# Bullet test incl 168gr AMAX



## model88_308 (Dec 9, 2015)

A member of another forum I frequent had found the 168gr AMAX to shoot very well in his .308. He was considering it for an antelope hunt he was going on and ended up doing some impact "testing" with it and some other bullets. 

The results of that testing completely turned him away from the AMAX and he was quite pleased with the results he got, instead, with a 168gr BT. The BT has been a somewhat controversial bullet that many have found to be excellent on deer-sized game.

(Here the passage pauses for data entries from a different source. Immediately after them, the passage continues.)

/-- The waiter waits on a word of `[a, a + n)`. -/
def waitsOn (w : Waiter) (a n : Nat) : Bool :=
  match w.op with
  | .load _ _ _ _ left _ _ _ => left.any fun p => overlaps a n (p.1 / 8 * 8) (p.1 % 8 + p.2)
  | .store _ _ left => left.any fun p => overlaps a n (p.1 / 8 * 8) (p.1 % 8 + p.2.1)
  | .remoteLoad _ _ _ acc _ | .remote _ _ _ acc _ => acc.parts.any fun p => overlaps a n (p.1 / 8 * 8) (p.1 % 8 + p.2)
  | _ => overlaps a n w.word 8

/-- Reads the raw bytes of a segment, poison, and the state after the checks of a read. -/
def State.readSeg (s : State) (w a n : Nat) : State × List Byte × Bool :=
  match s.homeOf a with
  | .page => (s, s.readPageBytes a n, false)
  | _ =>
    let s := s.checkRead w a n
    (s, s.readBytes w a n, s.anyPoison [(a, n)])

/-- The core of a context. -/
def State.coreOf (s : State) (uid : Nat) : Option Nat := (s.ctx? uid).map fun c => coreKey c.die.val c.core.val

/-- Takes one line for a waiting load, at its home, by a core. `parts` gives the order of its lines. -/
def State.takeLine (s : State) (by_ : Option Nat) (world : Nat) (consume : Bool) (p : Nat × Nat) : State × List Byte × Bool :=
  let r := ((s.l1Each [p] fun s l => s.l1Home by_ l consume)).readSeg world p.1 p.2
  let s := if consume then (wordsOf p.1 p.2).foldl (fun s x => s.setFull x false) r.1 else r.1
  (s, r.2.1, r.2.2)

/-- Ends a synchronising load: its fill is on its way, and it is performed as an acquire. -/
def State.endLoad (s : State) (uid : Nat) (dest : AnyReg) (acc : Acc) (raw : List Byte) (pois : Bool) (acq : Nat) :
    State :=
  let v := s.loadValue acc raw
  let s := s.acquired uid acq
  s.pushFill uid { dest := dest, also := none, src := if pois then .poisoned else .value v.1,
                   flags := if pois then 0 else flagBits v.2, nan := none, acq := none }

/-- A segment writes part of a poisoned word: the word stays poisoned, and the store has failed (R166, R187). -/
def State.partPoison (s : State) (parts : List (Nat × Nat)) : Bool :=
  parts.any fun p => (wordsOf p.1 p.2).any fun a => s.isPoisoned a && !(within a 8 p.1 p.2)

/-- Records a narrow store on a poisoned word of a context (R166, R187). -/
def State.notePartPoison (s : State) (uid : Nat) (acc : Acc) (bad : Bool) : State :=
  match s.ctx? uid with
  | some c => if bad then s.failStore uid ((s.accHome acc).scope c.die.val c.core.val) none failPoisoned else s
  | none => s

/-- Drops the first admitted entry of a store buffer with an access: it has been performed. -/
def dropAdmitted (acc : Acc) : List SEntry → List SEntry
  | [] => []
  | e :: es => if e.admitted && e.acc == acc then es else e :: dropAdmitted acc es
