-- ==== Sys2Proof/Machine/Issue.lean ====
section
/-! DEFINITION. The issue cycle of a core (R114, R115): which slots are ready, the choice of a world and of a slot. -/

namespace Sys2Proof.Machine

/-- Budget of a pinned handler in cycles (R86, R88, R400). -/
def State.handlerLimit (s : State) (c : Context) : Nat :=
  if c.slot = some 6 then 1024
  else if (s.lendOf (clKey c.die.val (clusterOf c.core.val))).isSome then 4096
  else 65536

/-- The limit of R86 has passed for a pinned handler that has not suspended. -/
def State.overBudget (s : State) (c : Context) : Bool :=
  c.isPinned && c.slot.isSome && match c.began with
    | some n => decide (n + s.handlerLimit c < s.cyc c.die.val)
    | none => false

/-- A synchronising store of the context has neither been performed nor admitted (R167). -/
def Context.syncPending (c : Context) : Bool :=
  c.sbuf.any fun e => match e.op with
    | .store .wefill _ | .flag _ .wefill _ => !e.admitted
    | _ => false

/-- A synchronising access of the context that went to another package has been neither performed nor admitted there (R167,
R346). -/
def State.syncSent (s : State) (uid : Nat) : Bool :=
  s.dies.any fun d => d.2.ni.outst.any fun o => match o.2.todo with
    | .sync u _ _ _ _ => u == uid && !o.2.admitted
    | _ => false

/-- The context in a slot could issue (R38, R107, R114, R125, R167). A handler that waits in its slot for a monitor, a
phaser or a barrier could not. -/
def State.isReady (s : State) (uid : Nat) (c : Context) : Bool :=
  let d := c.die.val
  c.slot.isSome && !(s.tried.contains uid) && !c.skip && decide (c.stallTo ≤ s.cyc d)
    && (c.isPinned || (!(s.exhausted c.region) && !(s.stopped d (clusterOf c.core.val) c.region)))
    && !c.syncPending && c.retryAt == 0 && !(s.syncSent uid) && c.wait == .none && !(s.overBudget c)

/-- Ready slots of a core: slot, handle, context. -/
def State.readySlots (s : State) (d c : Nat) : List (Nat × Nat × Context) :=
  (s.core d c).slots.filterMap fun p => match s.ctx? p.2 with
    | some x => if s.isReady p.2 x then some (p.1, p.2, x) else none
    | none => none

/-- Issue weight of a world (R114). -/
def State.weightOf (s : State) (w : Nat) : Nat :=
  match KMap.look s.worlds w with
  | some x => x.weight
  | none => 1

/-- A free context of an exhausted region stops at its boundary and returns to the ready queue (R107). -/
def State.ejectExhausted (s : State) (d c : Nat) : State :=
  (s.core d c).slots.foldl (fun s p =>
    match s.ctx? p.2 with
    | some x =>
      if !x.isPinned && decide (p.1 < 6) && s.exhausted x.region && !x.syncPending && x.retryAt == 0 && !(s.syncSent p.2) && x.wait == .none then
        let s := s.leaveReady p.2
        match s.ctx? p.2 with
        | some y => if y.state == CxState.ready then s.requeue p.2 else s
        | none => s
      else s
    | none => s) s

/-- First world at or after `ptr`, wrapping, that passes a test; worlds ascending. -/
def firstFrom (ws : List Nat) (ptr : Nat) (f : Nat → Bool) : Option Nat :=
  match ws.find? fun w => decide (ptr ≤ w) && f w with
  | some w => some w
  | none => ws.find? f

/-- Stage 1 (R114): the world chosen, and the counters after it. -/
def chooseWorld (ws : List Nat) (weight : Nat → Nat) (deficit : KMap Nat) (ptr : Nat) :
    Option (Nat × KMap Nat × Nat) :=
  let dd := ws.map fun w => (w, KMap.lookD deficit w 0)
  let dd := if dd.any fun p => decide (0 < p.2) then dd else dd.map fun p => (p.1, p.2 + weight p.1)
  match firstFrom ws ptr fun w => decide (0 < KMap.lookD dd w 0) with
  | none => none
  | some w =>
    let left := KMap.lookD dd w 0 - 1
    let dd := (KMap.put dd w left).filter fun p => decide (0 < p.2)
    some (w, dd, if 0 < left then w else w + 1)

/-- Stage 2 (R115): the slot chosen among the ready slots of the world, by slot number. `pri` gives the effective
priority of a slot, `last` the slot of each priority that issued last in the world. -/
def chooseSlot (slots : List Nat) (starved : List Nat) (pri : Nat → Nat) (last : Nat → Option (Fin 8)) : Option Nat :=
  match starved.find? fun n => slots.contains n with
  | some n => some n
  | none =>
    if slots.contains 7 then some 7
    else if slots.contains 6 then some 6
    else
      match (slots.map pri).min? with
      | none => none
      | some p =>
        let best := slots.filter fun n => pri n == p
        match last p with
        | none => best.head?
        | some l => (best.find? fun n => decide (l.val < n)).orElse fun _ => best.head?

/-- A slot number as a key. -/
def slotFin (n : Nat) : Fin 8 := ⟨n % 8, Nat.mod_lt _ (by decide)⟩

/-- Key of the last issue of a world at a priority. -/
def lastKey (w pri : Nat) : Nat := w * 8 + pri % 8

/-- The core after the issue of a slot of a world (R115). -/
def Core.issued (k : Core) (dd : KMap Nat) (ptr w slot pri : Nat) (others : List Nat) : Core :=
  let passed := others.foldl (fun m n => KMap.put m n (KMap.lookD m n 0 + 1)) (KMap.del k.passed slot)
  let newly := others.filter fun n => KMap.lookD passed n 0 == 2
  { k with deficit := dd, ptr := ptr, passed := passed,
           starved := (k.starved.filter fun n => n.val != slot) ++ newly.map slotFin,
           lastIss := KMap.put k.lastIss (lastKey w pri) (slotFin slot) }

/-- Chooses world and slot of a core; the context goes to `issuing`, 0 when none is ready (R114, R115). -/
def State.selectIssue (s : State) (d c : Nat) : State :=
  let k := s.core d c
  let rs := s.readySlots d c
  let ws := ((rs.map fun r => r.2.2.world).dedup).mergeSort (· ≤ ·)
  match chooseWorld ws s.weightOf k.deficit k.ptr with
  | none => { s.modCore d c fun k => { k with deficit := [] } with issuing := 0 }
  | some (w, dd, ptr) =>
    let mine := rs.filter fun r => r.2.2.world == w
    let pri := fun n => match mine.find? fun r => r.1 == n with
      | some r => s.effPri r.2.2.region
      | none => 7
    match chooseSlot (mine.map (·.1)) (k.starved.map (·.val)) pri (fun p => KMap.look k.lastIss (lastKey w p)) with
    | none => { s with issuing := 0 }
    | some n =>
      match mine.find? fun r => r.1 == n with
      | none => { s with issuing := 0 }
      | some r =>
        { s.modCore d c fun k => k.issued dd ptr w n (pri n) ((mine.map (·.1)).filter (· != n)) with issuing := r.2.1 }

/-- The issue cycle is one that heat skips (R415): the first `skip` of every eight (DESIGN CHOICE, log 124). -/
def State.heatSkips (s : State) (d : Nat) : Bool := decide (s.cyc d % 8 < (s.die d).skip)

/-- ISSUE_CYCLE (R114): contexts of exhausted regions leave, then the core chooses. An issue cycle that heat skips, or
in which no slot is ready, chooses none (R415). -/
def execIssueCycle (d : DieNo) (c : CoreNo) (s : State) : Out :=
  let s := s.ejectExhausted d.val c.val
  if s.heatSkips d.val then .next { s with issuing := 0 }
  else .next (s.selectIssue d.val c.val)

end Sys2Proof.Machine
end

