-- ==== Sys2Proof/Machine/Landing.lean ====
section
/-! DEFINITION. A fill lands in its register (R55, R56, R59, R65), and a miss of the register cache is served (R59, R60,
R95). -/

namespace Sys2Proof.Machine

/-- Lines that a fill of a register changes. -/
def fillLines (dest : AnyReg) : List Nat :=
  match dest with
  | .x r => if r.val = 0 then [] else regLines dest
  | _ => regLines dest

/-- Lines that a fill changes. -/
def Fill.lines (f : Fill) : List Nat :=
  match f.also with
  | some r => (fillLines f.dest ++ fillLines r.1).dedup
  | none => fillLines f.dest

/-- A value, or poison, lands: the register is full and no longer pending, the flags are ORed in, and an acquire that the
fill ends is performed (R55, R56, R65, R179). -/
def State.land (s : State) (uid : Nat) (f : Fill) (v : Option (BitVec 1024)) : State :=
  let s := s.landIn uid f.lines fun c =>
    let c := match v with
      | some a => c.setAny f.dest a
      | none => c.setPois f.dest
    let c := match f.also with
      | some r => c.setAny r.1 r.2
      | none => c
    c.addFlags f.flags f.nan
  match f.acq with
  | some a => s.acquired uid a
  | none => s

/-- Fills a register with a word at once. -/
def State.landWord (s : State) (uid : Nat) (dest : AnyReg) (v : BitVec 64) : State :=
  s.land uid (valueFill dest v) (some (v.setWidth 1024))

/-! ## Misses of the register cache (R59, R60) -/

/-- The line a context misses arrives: read from its image, or created (R59, R95). Where no line may give way the context
stays blocked (R86). -/
def State.fetchLine (s : State) (uid n : Nat) : State :=
  match s.ctx? uid with
  | none => s
  | some c => match s.lineRoom c.die.val c.core.val with
    | none => s
    | some s => match s.ctx? uid with
    | none => s
    | some c => match s.withLine c n with
      | .ok y => s.setCtx uid { y with
          lines := KMap.put y.lines n { dirty := false, evict := false, use := (s.core c.die.val c.core.val).uses }, why := none }
      | .error e => s.takeFault uid (s.nextOpcode c) e.1 (c.image + 64 * n) c.pc

/-- REGISTER_LINE_FILL (R59). -/
def execRegisterLineFill (uid line : Nat) (s : State) : Out :=
  match s.ctx? uid with
  | none => .next s
  | some c =>
    match c.why with
    | some (.line n _) =>
      if c.slot.isSome && n == line && line < 73 && !(KMap.has c.lines line) then .next (s.fetchLine uid line) else .next s
    | _ => .next s

/-- WRITE_BACK_FAILURE (R421): an eviction of a dirty line whose write-back fails. -/
def execWriteBackFailure (uid line : Nat) (s : State) : Out :=
  match s.ctx? uid with
  | none => .next s
  | some c =>
    if !(KMap.has c.lines line) || !(c.lineDirty line) || !(c.mayEvict line) then .next s
    else match s.writeBack c line with
      | .error e => .next (s.evictFailed uid c line e.1)
      | .ok _ => .next s

end Sys2Proof.Machine
end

My understanding is that the jacket thickness was increased several years ago after some complaints about "failures". Most all I read today is positive about the BT with people using proper calibers & weights. From those who saw some "bad" things in years past, it's too simple to keep using something they found better, while the newer version BT has proven itself to many hunters.

Looking at the pictures, the BT held up very well and it's performance at high velocity was much better than the AMAX at much lower velocity. He mentions the AMAX as "exploding" at full velocity in the test medium (water jugs). 

Some interesting reading and pictures here and so you know, input to this thread is still ongoing.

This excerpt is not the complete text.